[Collected data]
-- ==== Sys2Proof/Machine/Time.lean ====
section
/-! DEFINITION. Time (15_beat_and_determinism.md): the counter's commands, the cinch, and the steps of the numerics watch
(R79 to R85). -/

namespace Sys2Proof.Machine

/-- A TIME event (R445). -/
def Hw.timeEvent (h : Hw) (kind port part ckey : Nat) : Hw :=
  h.raise 0x04 none (h.coord 28 10)
    (toBytes 1 kind ++ toBytes 1 port ++ toBytes 2 (part % 8) ++ toBytes 4 ckey ++ toBytes 8 h.now)

/-- TIME_SET: the grandmaster's counter, before it first sets SYNCED (R419). Boundaries that have passed are not
repeated. -/
def timeSet (v : Word) (e : Env) (h : Hw) : Hw :=
  if h.rf Reg.timeCtrlGrandmaster tmB = 1 && !h.sync.everSynced then
    { h with now := v.toNat, fabN := Nat.max h.fabN ((v.toNat - e.tl.fabOrigin) / e.tl.fabPeriod) }
  else h.regFault 4 (tmB + Reg.timeSet.off)

/-- SYNCED changes (R423, R424). -/
def Hw.setSynced (h : Hw) (v : Bool) (port : Nat) : Hw :=
  if (h.rf Reg.timeStatusSynced tmB = 1) = v then h
  else
    let h := h.wf Reg.timeStatusSynced tmB 0 (b2n v)
    let h := if v then { h with sync := { h.sync with everSynced := true } }
      else if h.rf Reg.timeStatusParentPort tmB = 0xFF then (h.wf Reg.timeStatusDepth tmB 0 0xFF).wf Reg.timeStatusBound tmB 0 0
      else h
    h.timeEvent (if v then 2 else 1) port 0 0

/-- SYNC_LOST_TIMEOUT: 10 ms without a synchronised parent (R424). -/
def syncLostTimeout (_ : Env) (h : Hw) : Hw :=
  match h.sync.lostAt with
  | some t =>
    if h.rf Reg.timeStatusSynced tmB = 1 && h.rf Reg.timeStatusGm tmB = 0 then (h.reach (t + 10000000)).setSynced false 0xFF
    else h
  | none => h

/-! The cinch (R430 to R435). -/

/-- The timeline of a partition replaced. -/
def Timelines.setPart (t : Timelines) (p : Nat) (x : PartTl) : Timelines := { t with parts := listSet t.parts p x }

/-- A CINCH in itself (R15, R431). -/
def cinchOk (d : Desc) : Bool :=
  d.fld 0 7 0 = 0x60 && d.fld 0 31 11 = 0 && d.fld 4 31 12 = 0 && 1000 ≤ d.fld 8 31 0 && d.fld 0x0C 31 0 ≠ 0
    && (d.fld 0x14 31 0 = 0 || 100 ≤ d.fld 0x14 31 0) && d.fld 0x20 255 0 = 0

/-- A cinch record (R433). -/
def cinchRecord (kind part span ckey period status time sig offender : Nat) : List Byte :=
  toBytes 1 kind ++ toBytes 1 (part % 8) ++ toBytes 2 (span % 4096) ++ toBytes 4 ckey ++ toBytes 4 period
    ++ toBytes 1 status ++ rep 3 0 ++ toBytes 8 time ++ toBytes 8 sig ++ toBytes 4 offender ++ rep 28 0

/-- Send a record to the time master of a node (R433, R464). -/
def Hw.timeSend (h : Hw) (node : Nat) (record : List Byte) : Hw :=
  h.send { typ := 9, cls := 0, src := h.coord 28 10, dst := coordOf node 28 10, payload := granules record }

/-- A record of the leader to every member. -/
def Hw.cinchTell (h : Hw) (p : Nat) (c : Cinch) (kind status time offender : Nat) : Hw :=
  c.members.foldl (fun h n => h.timeSend n (cinchRecord kind p c.span c.ckey c.period status time c.sig offender))
    { h with cinches := SMap.put h.cinches p { c with decided := true } }

/-- CINCH (R430 to R432, R452): the oldest that has not begun. -/
def cinch (_ : Fuses) (tl : Timelines) (e : Env) (h : Hw) : Timelines × Hw :=
  match (h.queue 28 10).find? (fun j => !j.started) with
  | none => (tl, h)
  | some j =>
    let d := j.body
    let p := d.fld 0 10 8
    let fin (s : Status) : Timelines × Hw := (tl, h.finishJob 28 10 j ⟨s, 0, 0⟩)
    if !cinchOk d then fin .badDescriptor
    else if !(h.loaded p) then fin .partitionDown
    else if (tl.part p).st ≠ .idle || h.rf Reg.timeStatusSynced tmB = 0 || h.node?.isNone || h.rf Reg.spanTblEnable pkgB p = 0 then
      fin .refused
    else match runOp (readSpan e (h.rf Reg.spanTblBase pkgB p * 2 ^ 17) spanCount (d.fld 4 11 0) 0) h with
      | (.error .held, _) => (tl, h)
      | (.error f, h) =>
        let r := h.failDone j.origin.opid (some p) (h.coord 28 10) f
        (tl, r.2.finishJob 28 10 j r.1)
      | (.ok x, h) =>
        if !(noDup x.ends) then (tl, h.finishJob 28 10 j ⟨.refused, 0, 0⟩)
        else
          let j := { j with started := true, since := h.now }
          let c : Cinch := {
            job := j, ckey := d.fld 0x0C 31 0, period := d.fld 8 31 0, lead := orElse (d.fld 0x10 31 0) 10000
            timeout := orElse (d.fld 0x14 31 0) 1000000, notBefore := d.fld 0x18 63 0, span := d.fld 4 11 0
            sig := crc64 x.bytes, leader := cNode (x.ends.headD 0)
            members := (x.ends.map cNode).eraseDups, accepted := h.now }
          let h := h.putJob 28 10 j
          let h := { h with cinches := SMap.put h.cinches p c }
          let h := h.timeSend c.leader (cinchRecord 1 p c.span c.ckey c.period 0 h.now c.sig 0)
          (tl.setPart p { st := .armed, period := d.fld 8 31 0 }, h)

/-- A record of a kind for this package's time master (R433). -/
def isTimeRec (f : Frame) (kind : Nat) : Bool :=
  Frame.typ f = 9 && cDie (Frame.dst f) = 28 && cUnit (Frame.dst f) = 10 && pay f.payload 0 1 = kind

/-- PART and CKEY of a record. -/
def recPart (f : Frame) : Nat := pay f.payload 1 1 % 8
def recKey (f : Frame) : Nat := pay f.payload 4 4

/-- READY at the leader (R432): a member that differs fails the cinch; with all members ready, GO. One that comes before
the leader's own CINCH waits for it. -/
def ready (f : Frame) (_ : Env) (h : Hw) : Hw :=
  if !isTimeRec f 1 then h
  else
    let p := recPart f
    let can (h : Hw) : Bool := match SMap.find? h.cinches p with | some c => c.leader = h.node | none => false
    match h.arrive f can with
    | (false, h) => h
    | (true, h) => match SMap.find? h.cinches p with
      | none => h
      | some c =>
        let n := cNode (Frame.src f)
        if c.decided then h
        else if recKey f ≠ c.ckey || pay f.payload 8 4 ≠ c.period || pay f.payload 0x18 8 ≠ c.sig then
          h.cinchTell p c 3 Status.mismatch.code 0 (n * 512)
        else if !(c.members.contains n) then h
        else
          let c := { c with ready := natInsert c.ready n }
          if c.ready.length = c.members.length then
            h.cinchTell p c 2 0 (alignUp (Nat.max c.notBefore (h.now + c.lead)) 10) 0
          else { h with cinches := SMap.put h.cinches p c }

/-- Held launches of a partition complete with ABORTED (R432). -/
def Hw.dropLaunches (h : Hw) (p : Nat) : Hw :=
  (h.diesOf p).foldl (fun h d => (upto 4).foldl (fun h k =>
    let c := h.core d k
    if c.launches.isEmpty then h
    else c.launches.foldl (fun h l => h.completeBase l.origin ⟨.aborted, 0, 0⟩) (h.setCore d k { c with launches := [] })) h) h

/-- A member's cinch fails (R432). -/
def Hw.cinchFail (h : Hw) (tl : Timelines) (p : Nat) (s : Status) (v : Nat) : Timelines × Hw :=
  match SMap.find? h.cinches p with
  | none => (tl, h)
  | some c =>
    let h := { h with cinches := SMap.del h.cinches p }
    let h := h.finishJob 28 10 c.job ⟨s, v, 0⟩
    (tl.setPart p {}, h.dropLaunches p)

/-- Write the plan word in the scratchpad of every C-die of a partition (R461). -/
def Hw.planWord (h : Hw) (p tag plan : Nat) : Hw :=
  (h.diesOf p).foldl (fun h d =>
    h.flag (spWin d + h.rf Reg.dlmPlanAddr tmB p / 8 * 8 % 0x10000000) tag plan) h

/-- The timeline of a partition begins (R432, R435, R436, R461): the plan word is written, the CINCH completes, and held
launches begin with beat 0 in hand. -/
def Hw.cinchStart (h : Hw) (p : Nat) (late : Bool) : Hw :=
  match SMap.find? h.cinches p with
  | none => h
  | some c =>
    let h := { h with cinches := SMap.del h.cinches p }
    let late0 := h.rf Reg.dlmStatusLatePlan tmB p
    let h := ((h.setReg Reg.dlmStatus tmB p 0).wf Reg.dlmStatusLatePlan tmB p late0).planWord p 0 0
    let h := h.finishJob 28 10 c.job ⟨if late then .okLate else .ok, 0, 0⟩
    (h.diesOf p).foldl (fun h d => (upto 4).foldl (fun h k =>
      if (SMap.find? h.clears d).isSome then h else h.startLaunch d k 0) h) h

/-- GO at a member (R432, R435). -/
def go (f : Frame) (_ : Fuses) (tl : Timelines) (h : Hw) : Timelines × Hw :=
  if !isTimeRec f 2 then (tl, h)
  else match h.arrive f (fun _ => true) with
    | (false, h) => (tl, h)
    | (true, h) =>
      let p := recPart f
      let x := tl.part p
      match SMap.find? h.cinches p with
      | some c =>
        if x.st = .armed && !x.go && recKey f = c.ckey then
          let t0 := pay f.payload 0x10 8
          let h := h.wf Reg.dlmCtrlLeader tmB p (b2n (c.leader = h.node))
          let h := { h with dlm := SMap.put h.dlm p { ckey := c.ckey, span := c.span, members := c.members, leader := c.leader } }
          if h.now < t0 then (tl.setPart p { x with origin := t0, go := true }, h)
          else
            let h := { h with partN := SMap.put h.partN p ((h.now - t0) / x.period) }
            (tl.setPart p { x with origin := t0, go := true, st := .running }, h.cinchStart p true)
        else (tl, h)
      | none => (tl, if x.st = .idle then h.timeEvent 4 0xFF p (recKey f) else h)

/-- FAIL at a member (R432). -/
def fail (f : Frame) (_ : Fuses) (tl : Timelines) (h : Hw) : Timelines × Hw :=
  if !isTimeRec f 3 then (tl, h)
  else match h.arrive f (fun _ => true) with
    | (false, h) => (tl, h)
    | (true, h) =>
      let p := recPart f
      match SMap.find? h.cinches p with
      | some c =>
        if recKey f = c.ckey then
          let s := (Status.ofCode (pay f.payload 0x0C 1)).getD .aborted
          h.cinchFail tl p s (if s = .mismatch then pay f.payload 0x20 4 else 0)
        else (tl, h)
      | none => (tl, if (tl.part p).st = .idle then h.timeEvent 4 0xFF p (recKey f) else h)

/-- CINCH_TIMEOUT: the leader's wait for READY has lasted TIMEOUT (R432). -/
def cinchTimeout (p : Nat) (_ : Fuses) (tl : Timelines) (h : Hw) : Timelines × Hw :=
  match SMap.find? h.cinches p with
  | some c =>
    if c.leader = h.node && !c.decided then
      (tl, (h.reach (c.accepted + c.timeout * 1000)).cinchTell p c 3 Status.timeout.code 0 0)
    else (tl, h)
  | none => (tl, h)

/-- CINCH_MEMBER_TIMEOUT: a member has had neither GO nor FAIL for 3 × TIMEOUT (R432). -/
def cinchMemberTimeout (p : Nat) (_ : Fuses) (tl : Timelines) (h : Hw) : Timelines × Hw :=
  match SMap.find? h.cinches p with
  | some c =>
    if c.leader ≠ h.node && !(tl.part p).go then
      (h.reach (c.accepted + 3 * c.timeout * 1000)).cinchFail tl p .timeout 0
    else (tl, h)
  | none => (tl, h)

/-! The numerics watch (R79 to R85). -/

/-- NUM_WATCH_STEP.STEP (R81). -/
def numWatchStep (_ : Env) (h : Hw) : Hw := { h with watchStep := true }

/-- A counter of a watch entry after a step. -/
def watchAdd (m : Mem) (a n v : Nat) : List Byte := toBytes n (satAdd (8 * n) (Mem.num m a n) v)

/-- One entry at a step boundary: its counts are added, and it is judged (R80, R82). A step is idle when nothing was
converted to the tensor or, for an entry with EXPERT, when the expert received no token; the spec gives the watch no source
of that number, which is free (log entry 117). -/
def Hw.watchEntry (h : Hw) (i t starve : Nat) (c : Counts) : Hw :=
  let a := h.rf Reg.numWatchBaseBase pkgB * 2 ^ 18 + 64 * i
  let expert := bit (Mem.num h.mem (a + 4) 4) 30
  let idle := if expert then Config.expertTokens (h.rf Reg.numWatchStepStepCount pkgB) i = 0 else c.elements = 0
  if idle && c.elements = 0 then h
  else
    let id := Mem.num h.mem a 4
    let run0 := Mem.num h.mem (a + 0x30) 4
    let was := bit (Mem.num h.mem (a + 0x38) 8) 0
    let live := c.zeros < c.elements
    let run := if idle then run0 else if live then 0 else satAdd 32 run0 1
    let raise_ := !idle && !live && starve ≠ 0 && run = starve && !was
    let starved := if idle then was else if live then false else was || raise_
    let bs := watchAdd h.mem (a + 8) 8 c.elements ++ watchAdd h.mem (a + 0x10) 8 c.zeros
      ++ watchAdd h.mem (a + 0x18) 8 c.underflows ++ watchAdd h.mem (a + 0x20) 8 c.saturations
      ++ watchAdd h.mem (a + 0x28) 8 c.nonfinite ++ toBytes 4 run ++ watchAdd h.mem (a + 0x34) 4 (b2n !idle)
      ++ toBytes 1 ((Mem.get h.mem (a + 0x38)).toNat / 2 * 2 + b2n starved)
    let h := h.poke (a + 8) bs
    if raise_ then h.raise 0x02 none (h.coord 28 8) (toBytes 4 id ++ toBytes 4 i ++ toBytes 8 t) else h

/-- The step boundary of the watch at an epoch at time `t` (R79 to R82, R85). An entry that holds an uncorrectable word is
recorded, and is neither judged nor written (DESIGN CHOICE, log entry 116). -/
def Hw.watchBoundary (h : Hw) (t : Nat) : Hw :=
  if !h.watchStep then h
  else
    let base := h.rf Reg.numWatchBaseBase pkgB * 2 ^ 18
    let idle := !h.watchOn
    let counts := h.watch
    let h := { h with watchStep := false, watch := [] }
    let h := if idle then h else
      ((upto 4096).foldl (fun (a : List Nat × Hw) i =>
        let h := a.2
        let at_ := base + 64 * i
        if !(bit (Mem.num h.mem (at_ + 4) 4) 31) then a
        else if h.failing at_ 64 then (a.1, h.readTable at_ 64 (h.coord 28 8))
        else
          let id := Mem.num h.mem at_ 4
          if a.1.contains id then a
          else (id :: a.1, h.watchEntry i t (h.rf Reg.numWatchCtrlStarveSteps pkgB) ((SMap.find? counts id).getD {}))) ([], h)).2
    h.inc Reg.numWatchStepStepCount pkgB 0 1

/-- TIME_SET (R419). -/
def execTimeSet (value : Word) (s : State) : Host.Outcome State Fault Refusal := onHw (timeSet value) s

/-- SYNC_LOST_TIMEOUT (R424). -/
def execSyncLostTimeout (s : State) : Host.Outcome State Fault Refusal := onHw syncLostTimeout s

/-- CINCH (R430). -/
def execCinch (s : State) : Host.Outcome State Fault Refusal := onTl (fun f tl h => cinch f tl s.env h) s

/-- READY (R432). -/
def execReady (frame : Frame) (s : State) : Host.Outcome State Fault Refusal := onHw (ready frame) s

/-- GO (R432). -/
def execGo (frame : Frame) (s : State) : Host.Outcome State Fault Refusal := onTl (go frame) s

/-- FAIL (R432). -/
def execFail (frame : Frame) (s : State) : Host.Outcome State Fault Refusal := onTl (fail frame) s

/-- CINCH_TIMEOUT (R432). -/
def execCinchTimeout (part : Nat) (s : State) : Host.Outcome State Fault Refusal := onTl (cinchTimeout part) s

/-- CINCH_MEMBER_TIMEOUT (R432). -/
def execCinchMemberTimeout (part : Nat) (s : State) : Host.Outcome State Fault Refusal := onTl (cinchMemberTimeout part) s

/-- NUM_WATCH_STEP (R81). -/
def execNumWatchStep (s : State) : Host.Outcome State Fault Refusal := onHw numWatchStep s

end Sys2Proof.Machine
end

* Task instructions: Transcribe only what runs from the line with "def execCinchMemberTimeout (part" to the last line above, keeping every line exactly as written.

* Completed task:
def execCinchMemberTimeout (part : Nat) (s : State) : Host.Outcome State Fault Refusal := onTl (cinchMemberTimeout part) s

/-- NUM_WATCH_STEP (R81). -/
def execNumWatchStep (s : State) : Host.Outcome State Fault Refusal := onHw numWatchStep s

end Sys2Proof.Machine
end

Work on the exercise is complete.